09ef04a verified 3 days ago

8.2 kB

	---
	license: apache-2.0
	base_model: Qwen/Qwen3.5-9B
	tags:
	- qwen3.5
	- code
	- tool-calling
	- lora
	- sft
	- dpo
	- unsloth
	- reasoning
	- chain-of-thought
	datasets:
	- nohurry/Opus-4.6-Reasoning-3000x-filtered
	- Roman1111111/claude-opus-4.6-10000x
	- TeichAI/claude-4.5-opus-high-reasoning-250x
	- Jackrong/Qwen3.5-reasoning-700x
	- togethercomputer/CoderForge-Preview
	- TIGER-Lab/AceCode-V2-122K
	language:
	- en
	pipeline_tag: text-generation
	---

	# Qwen3.5-DeltaCoder-9B

	> Reliable tool-calling for agentic coding — LoRA fine-tune of Qwen3.5-9B
	> v1.1-DPO released — DPO alignment improves code correctness and self-verification.
	> If you downloaded before March 28, 2026, please re-pull to get v1.1-DPO.

	[![License: Apache 2.0](https://img.shields.io/badge/License-Apache_2.0-blue.svg)](https://opensource.org/licenses/Apache-2.0)
	[![Base Model](https://img.shields.io/badge/Base-Qwen3.5--9B-purple)](https://huggingface.co/Qwen/Qwen3.5-9B)
	[![HuggingFace](https://img.shields.io/badge/HuggingFace-GGUF-yellow)](https://huggingface.co/danielcherubini/Qwen3.5-DeltaCoder-9B-GGUF)
	[![LoRA](https://img.shields.io/badge/HuggingFace-LoRA-orange)](https://huggingface.co/danielcherubini/Qwen3.5-DeltaCoder-9B)

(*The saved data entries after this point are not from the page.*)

-- ==== Sys2Proof/Machine/Belfry.lean ====
section
/-!
DEFINITION. Belfry (14_belfry.md): sources and their inputs, sampling, eligibility, claim and completion, configuration
changes and resets. SRC_CFG_i holds source i's configuration and its pending, claim, level and overrun state; the
bitmaps, TOP, RUN, LINE and GSTAT are computed from it.
-/
namespace Sys2Proof.Machine

/-! ### The source map (R492) -/

/-- The pages whose conditions source i takes. -/
def srcPages (i : Nat) : List Nat :=
  if 1 ≤ i ∧ i ≤ 9 then [DIRECTORY_B, MODULE_B, SIZE_TABLE_B, RESET_B, POWER_B, BACKUP_B, SELFTEST_B, TIME_B, TRIGGERS_B].drop (i - 1) |>.take 1
  else if i = 10 then (List.range 8).map fun k => BELFRY_B + k * 4096
  else if 11 ≤ i ∧ i ≤ 19 then [LOG_B, UPDATE_B, CAL_B, AGEING_B, HOSTWIN_B, MGMT_B 0, MGMT_B 1, CLAIM_B, MSG_B].drop (i - 11) |>.take 1
  else if i = 20 then (List.range 5).map fun k => XRDS_B + k * 4096
  else if i = 21 then [MILLRACE_B]
  else if i = 22 ∨ i = 23 then [ENGINE_B (i - 22)]
  else if i = 24 ∨ i = 25 then [COMB_B (i - 24)]
  else if 32 ≤ i ∧ i < 68 then [PORT_B (i - 32)]
  else if 96 ≤ i ∧ i < 128 then
    let d := (i - 96) / 8
    [DIE_B d, MESH_B d, HBM_B (2 * d), HBM_B (2 * d + 1), RESHARD_B d, MENG_B d].drop ((i - 96) % 8) |>.take 1
  else if 256 ≤ i ∧ i < 768 ∧ (i - 256) % 128 < 110 then [TILE_B ((i - 256) / 128 * 256 + (i - 256) % 128)]
  else []

/-- Does source i take the condition of a compute-die page? -/
def dieSrc (i : Nat) : Bool := (srcPages i).any fun b => decide (0x200 ≤ b / 4096)

/-- Has the directory its final form: is bring-up past the end of step 4 (R21, R492)? -/
def State.dirFinal (s : State) : Bool :=
  decide (s.get POWER_B POWER.STATE_STATE ≠ 1) || decide (5 ≤ s.get POWER_B POWER.STATE_STEP)
    || (s.bit POWER_B POWER.STATE_HOLD && decide (s.get POWER_B POWER.STATE_STEP = 4))

/-- Is source i one that can be pending: a software source, a pin, or a page that the directory lists? Until the end of step 4
the sources of compute-die pages keep what they have, but for those that were absent (R492; DEDUCED, log entry 345). -/
def State.srcListed (s : State) (i : Nat) : Bool :=
  (decide (128 ≤ i) && decide (i ≤ 148))
    || if dieSrc i && !s.dirFinal then !(zget s.host.gone i) else (srcPages i).any fun b => s.listed (b / 4096)

/-- The condition of a page (R26). -/
def State.pageCond (s : State) (b : Nat) : Bool :=
  decide (s.get b hEVT_STAT &&& s.get b hEVT_EN ≠ 0) || decide (s.get b hERR_STAT ≠ 0)


/-- The input of source i now; a compute-die page's is inactive until the end of step 4 (R492). -/
def State.srcInput (s : State) (i : Nat) : Bool :=
  if 128 ≤ i ∧ i < 144 then s.bit BELFRY_B (bitF 0x48 (i - 128))
  else if 144 ≤ i ∧ i ≤ 148 then s.pinLevel i
  else if dieSrc i && !s.dirFinal then false
  else (srcPages i).any fun b => s.listed (b / 4096) && s.pageCond b

/-! ### Source state (R495) -/

/-- A field of SRC_CFG_i. -/
def srcF (i : Nat) (f : Fld) : Fld := ⟨f.off + 4 * (i % 512), f.hi, f.lo⟩
def srcBase (i : Nat) : Nat := BELFRY_B + 4096 * (1 + i / 512)
def State.src (s : State) (i : Nat) (f : Fld) : Nat := s.get (srcBase i) (srcF i f)
def State.setSrc (s : State) (i : Nat) (f : Fld) (v : Nat) : State := s.put (srcBase i) (srcF i f) v

/-- The sense mode: 0 level high, 1 level low, 2 rising, 3 falling, 4 both; 5-7 act as 0. -/
def State.sense (s : State) (i : Nat) : Nat :=
  let v := s.src i BELFRY_SRC.SRC_CFG_SENSE
  if v ≤ 4 then v else 0

/-- The target: 0-4, or 7 for none. -/
def State.target (s : State) (i : Nat) : Nat :=
  let v := s.src i BELFRY_SRC.SRC_CFG_TARGET
  if v ≤ 4 then v else 7

def State.pend (s : State) (i : Nat) : Bool := decide (s.src i BELFRY_SRC.SRC_CFG_PEND = 1)
def State.claimed (s : State) (i : Nat) : Bool := decide (s.src i BELFRY_SRC.SRC_CFG_CLAIMED = 1)
def State.claimant (s : State) (i : Nat) : Nat := s.src i BELFRY_SRC.SRC_CFG_CLAIMANT

/-- The sources whose SRC_CFG differs from its reset value, ascending: every pending or claimed source is one. -/
def State.sources (s : State) : List Nat :=
  s.regs.filterMap fun e =>
    let p := e.1 / 4096
    let o := e.1 % 4096
    if (p = BELFRY_B / 4096 + 1 ∨ p = BELFRY_B / 4096 + 2) ∧ 0x40 ≤ o ∧ o < 0x840
    then some ((p - BELFRY_B / 4096 - 1) * 512 + (o - 0x40) / 4) else none

/-- The fire counter of source i (R490). -/
def fireF (i : Nat) : Fld := ⟨0x840 + 4 * (i % 512 / 2), if i % 2 = 0 then 15 else 31, if i % 2 = 0 then 0 else 16⟩

/-- Count one fire; a counter that reaches 65,535 raises FIRE_SAT (R490, R497). -/
def State.fire (s : State) (i : Nat) : State :=
  let n := s.get (srcBase i) (fireF i)
  let s := s.inc (srcBase i) (fireF i)
  if n = 65534 then s.raise BELFRY_B 1 else s

/-- Set the pending bit, which counts as a fire when it was clear (R490). -/
def State.setPend (s : State) (i : Nat) : State :=
  if s.pend i then s else (s.setSrc i BELFRY_SRC.SRC_CFG_PEND 1).fire i

/-- A merged group of edges (R478, R497). -/
def State.overrun (s : State) (i : Nat) : State :=
  if s.src i BELFRY_SRC.SRC_CFG_OVERRUN = 1 then s else (s.setSrc i BELFRY_SRC.SRC_CFG_OVERRUN 1).raise BELFRY_B 0

/-! ### Sampling (R478, R479) -/

/-- The edges that a sense mode selects among n pulses and the change from the last sample to this one. -/
def selectedEdges (sense : Nat) (was now : Bool) (n : Nat) : Nat :=
  let up := n + (if !was && now then 1 else 0)
  let down := n + (if was && !now then 1 else 0)
  if sense = 2 then up else if sense = 3 then down else up + down

/-- A level source that is not claimed follows its input. -/
def State.levelSample (s : State) (i : Nat) (v : Bool) : State :=
  if s.claimed i then s
  else if v = decide (s.sense i = 0) then s.setPend i else s.setSrc i BELFRY_SRC.SRC_CFG_PEND 0

/-- The sample of source i at level v, n pulses having come and gone since the last sample. -/
def State.sampleSrc (s : State) (i : Nat) (v : Bool) (n : Nat) : State :=
  let was := decide (s.src i BELFRY_SRC.SRC_CFG_LEVEL = 1)
  let s := s.setSrc i BELFRY_SRC.SRC_CFG_LEVEL (if v then 1 else 0)
  if s.sense i < 2 then s.levelSample i v
  else
    let e := selectedEdges (s.sense i) was v n
    let s := if e = 0 then s else if s.pend i then s.fire i else s.setPend i
    if 2 ≤ e then s.overrun i else s

/-- The sample of source i's input, when Belfry samples at all (R493). -/
def State.sampleNow (s : State) (i n : Nat) : State :=
  if s.on BELFRY_B && s.srcListed i then s.sampleSrc i (s.srcInput i) n else s

/-- A sample afresh: an edge source takes its level as a reference only (R493). -/
def State.sampleFresh (s : State) (i : Nat) : State :=
  if s.srcListed i then
    let v := s.srcInput i
    let s := s.setSrc i BELFRY_SRC.SRC_CFG_LEVEL (if v then 1 else 0)
    if s.sense i < 2 then s.levelSample i v else s
  else s

/-- The first sample after ENABLE returns to 1 (R493). -/
def State.belfryOn (s : State) : State := (List.range 1024).foldl (fun s i => s.sampleFresh i) s

/-! ### Eligibility (R480, R481, R484, R486) -/

def State.thresh (s : State) (k : Nat) : Nat := s.get BELFRY_B (BELFRY.THRESH_THRESH.at k 0x20)

/-- The sources that target k has claimed and not completed. -/
def State.claimsOf (s : State) (k : Nat) : List Nat := s.sources.filter fun i => s.claimed i && decide (s.claimant i = k)

/-- RUN_k.PRIO. -/
def State.runPrio (s : State) (k : Nat) : Nat := ((s.claimsOf k).map fun i => s.src i BELFRY_SRC.SRC_CFG_CLAIM_PRIO).foldl max 0

/-- Is source i pending, enabled and not claimed, with target k (R477, R480)? -/
def State.wanted (s : State) (k i : Nat) : Bool :=
  s.pend i && !s.claimed i && decide (s.target i = k) && decide (s.src i BELFRY_SRC.SRC_CFG_MASK = 0)
    && decide (s.src i BELFRY_SRC.SRC_CFG_PRIO ≠ 0)

/-- Does Belfry deliver (R480, R485)? -/
def State.delivers (s : State) : Bool := s.on BELFRY_B && !s.bit BELFRY_B BELFRY.GCTRL_DISABLE

/-- The sources eligible for target k. -/
def State.eligible (s : State) (k : Nat) : List Nat :=
  if s.delivers then s.sources.filter fun i =>
    s.wanted k i && decide (max (s.thresh k) (s.runPrio k) < s.src i BELFRY_SRC.SRC_CFG_PRIO)
  else []

/-- The winner of target k, 0 for none: the highest priority, then the lowest number. -/
def State.winner (s : State) (k : Nat) : Nat :=
  (s.eligible k).foldl (fun best i =>
    if best = 0 ∨ s.src best BELFRY_SRC.SRC_CFG_PRIO < s.src i BELFRY_SRC.SRC_CFG_PRIO
      ∨ (s.src best BELFRY_SRC.SRC_CFG_PRIO = s.src i BELFRY_SRC.SRC_CFG_PRIO ∧ i < best) then i else best) 0

/-- Target k's request line (R481). -/
def State.line (s : State) (k : Nat) : Bool := !(s.eligible k).isEmpty

/-- The wake condition of core k (R486). -/
def State.wake (s : State) (k : Nat) : Bool :=
  decide (k < 4) && s.on BELFRY_B && s.sources.any fun i =>
    s.pend i && decide (s.target i = k) && decide (s.src i BELFRY_SRC.SRC_CFG_MASK = 0) && decide (s.src i BELFRY_SRC.SRC_CFG_PRIO ≠ 0)

/-- The sleeping cores whose wake condition holds wake (R486). -/
def State.wakeCores (s : State) : State :=
  if s.reeve.sleep.isEmpty then s
  else { s with reeve.sleep := (List.range 4).foldl (fun m k => if zget m k = 1 && s.wake k then zset m k 2 else m) s.reeve.sleep }

/-- Core k has read 0 from CLAIM_k: one that the wake condition has woken goes back to sleep (R486); whether another goes to sleep
is its firmware's to say, a free value (log entry 134). -/
def State.coreIdle (s : State) (k : Nat) : State :=
  let (z, s) := if zget s.reeve.sleep k = 0 then (let (x, s) := s.freeVal; (decide (x % 2 = 1), s)) else (true, s)
  if z then { s with reeve.sleep := zset s.reeve.sleep k 1 }.wakeCores else s

/-- What follows a change since state `old`: cores wake (R486), and vector 0 is sent when target 4's line has risen (R457, R487). -/
def State.line4 (s old : State) : State :=
  let s := s.wakeCores
  if !old.line 4 && s.line 4 then s.msix 0 else s

/-! ### Claim and completion (R482, R483) -/

/-- A read of CLAIM_k: the winner, claimed. -/
def State.claimRead (s : State) (k : Nat) : Nat × State :=
  let w := s.winner k
  if w = 0 then (0, s)
  else
    let p := s.src w BELFRY_SRC.SRC_CFG_PRIO
    let s := s.setSrc w BELFRY_SRC.SRC_CFG_PEND 0
    let s := (s.setSrc w BELFRY_SRC.SRC_CFG_CLAIMED 1).setSrc w BELFRY_SRC.SRC_CFG_CLAIMANT k
    (w, s.setSrc w BELFRY_SRC.SRC_CFG_CLAIM_PRIO p)

/-- CLAIM_k as its own target reads it: a core that finds a source runs, one that finds none may sleep (R486). -/
def State.claimOwn (s : State) (k : Nat) : Nat × State :=
  let (w, s) := s.claimRead k
  if 4 ≤ k then (w, s)
  else if w = 0 then (0, s.coreIdle k) else (w, { s with reeve.sleep := zset s.reeve.sleep k 0 })

/-- The end of a claim: CLAIMED clears and a level source is sampled again. -/
def State.endClaim (s : State) (i : Nat) : State :=
  let s := s.setSrc i BELFRY_SRC.SRC_CFG_CLAIMED 0
  if s.sense i < 2 then s.sampleNow i 0 else s

/-- A write of n to COMPLETE_k from a path; at target 4 vector 0 is sent again while the line is up (R457). -/
def State.complete (s : State) (path k n : Nat) : State :=
  if s.claimed n && decide (s.claimant n = k) && decide (n ≠ 0) then
    let old := s
    let s := s.endClaim n
    if k = 4 then (if s.line 4 then s.msix 0 else s) else s.line4 old
  else s.recErr BELFRY_B 16 0x8E01 path (k % 8 + n % 1024 * 2 ^ 16)

/-- Release the claims of the targets that `sel` names, each as a COMPLETE ends it (R491). -/
def State.releaseClaims (s : State) (sel : Nat → Bool) : State :=
  (s.sources.filter fun i => s.claimed i && sel (s.claimant i)).foldl State.endClaim s

/-! ### Changes (R485, R489, R494, R495) -/

/-- A write of SRC_CFG_i (R489, R495): a changed sense mode clears the edge latch and OVERRUN and samples a level source
again. -/
def State.srcCfgWrite (s : State) (i : Nat) (v : Word) : State :=
  if s.srcListed i then
    let was := s.sense i
    let s := s.wr (srcBase i + 0x40 + 4 * (i % 512))
      (((s.rd (srcBase i + 0x40 + 4 * (i % 512))) &&& 0xFFFFF800#32) ||| (v &&& 0x7FF#32))
    let s := if v.getLsbD 22 then s.setSrc i BELFRY_SRC.SRC_CFG_OVERRUN 0 else s
    if s.sense i = was then s
    else
      let s := (s.setSrc i BELFRY_SRC.SRC_CFG_PEND 0).setSrc i BELFRY_SRC.SRC_CFG_OVERRUN 0
      if s.sense i < 2 then s.sampleNow i 0 else s
  else s

/-- A write of SW_SET or SW_CLR: the latches change, and their sources are sampled (R488, R494). -/
def State.swLatch (s : State) (v : Word) (set : Bool) : State :=
  let m := v &&& 0xFFFF#32
  let w := s.rd (BELFRY_B + 0x48)
  let s := s.wr (BELFRY_B + 0x48) (if set then w ||| m else w &&& ~~~m)
  (List.range 16).foldl (fun s b => if m.getLsbD b then s.sampleNow (128 + b) 0 else s) s

/-- A write of an OVERRUN bitmap word (R496). -/
def State.overrunClear (s : State) (w : Nat) (v : Word) : State :=
  (List.range 32).foldl (fun s b => if v.getLsbD b then s.setSrc (32 * w + b) BELFRY_SRC.SRC_CFG_OVERRUN 0 else s) s

/-! ### Resets (R491, R492) -/

/-- The sources of compute-die pages are settled when the directory takes its final form (R492). -/
def State.belfrySettle (s : State) : State :=
  let old := s
  let s : State := (List.range 1024).foldl (fun s i =>
    if dieSrc i then
      let s := { s with host.gone := zset s.host.gone i (!s.srcListed i) }
      if s.srcListed i then (if s.on BELFRY_B then s.sampleFresh i else s) else s.wr (srcBase i + 0x40 + 4 * (i % 512)) 0
    else s) s
  s.line4 old

/-- Belfry at a module reset: claims of target 4 are released and every source is sampled again (R491). -/
def State.belfryModule (s : State) : State :=
  let s := s.releaseClaims fun k => decide (k = 4)
  if s.on BELFRY_B then s.belfryOn else s

/-- A block reset of the eight pages (R491). -/
def State.belfryBlock (s : State) : State :=
  (s.resetRegs (fun p => decide (BELFRY_B / 4096 ≤ p ∧ p < BELFRY_B / 4096 + 8)) fun _ => 0).belfryOn

/-! ### Views (R494, R496) -/

/-- A word of a bitmap over sources. -/
def bitmapWord (w : Nat) (p : Nat → Bool) : Nat := ((List.range 32).map fun b => if p (32 * w + b) then 2 ^ b else 0).foldl (· + ·) 0

/-- TOP_k, RUN_k and LINE_k. -/
def State.topView (s : State) (k : Nat) : Nat :=
  let w := s.winner k
  if w = 0 then 0 else w + s.src w BELFRY_SRC.SRC_CFG_PRIO * 2 ^ 16
def State.runView (s : State) (k : Nat) : Nat := s.runPrio k + (s.claimsOf k).length * 2 ^ 8
def State.lineView (s : State) (k : Nat) : Nat :=
  let asleep := if k = 4 then s.host.d3 else decide (zget s.reeve.sleep k = 1) && !s.wake k
  (if s.line k then 1 else 0) + (if asleep then 2 else 0) + (if s.wake k then 4 else 0)

end Sys2Proof.Machine
end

	Small language models can reason about code, but they struggle to call tools reliably. DeltaCoder takes a strong reasoning base and teaches it to produce correctly-formatted JSON tool calls — the kind that coding agents like [OpenCode](https://github.com/opencode-ai/opencode), [Pi](https://github.com/badlogic/pi-mono), and [Cline](https://github.com/cline/cline) depend on.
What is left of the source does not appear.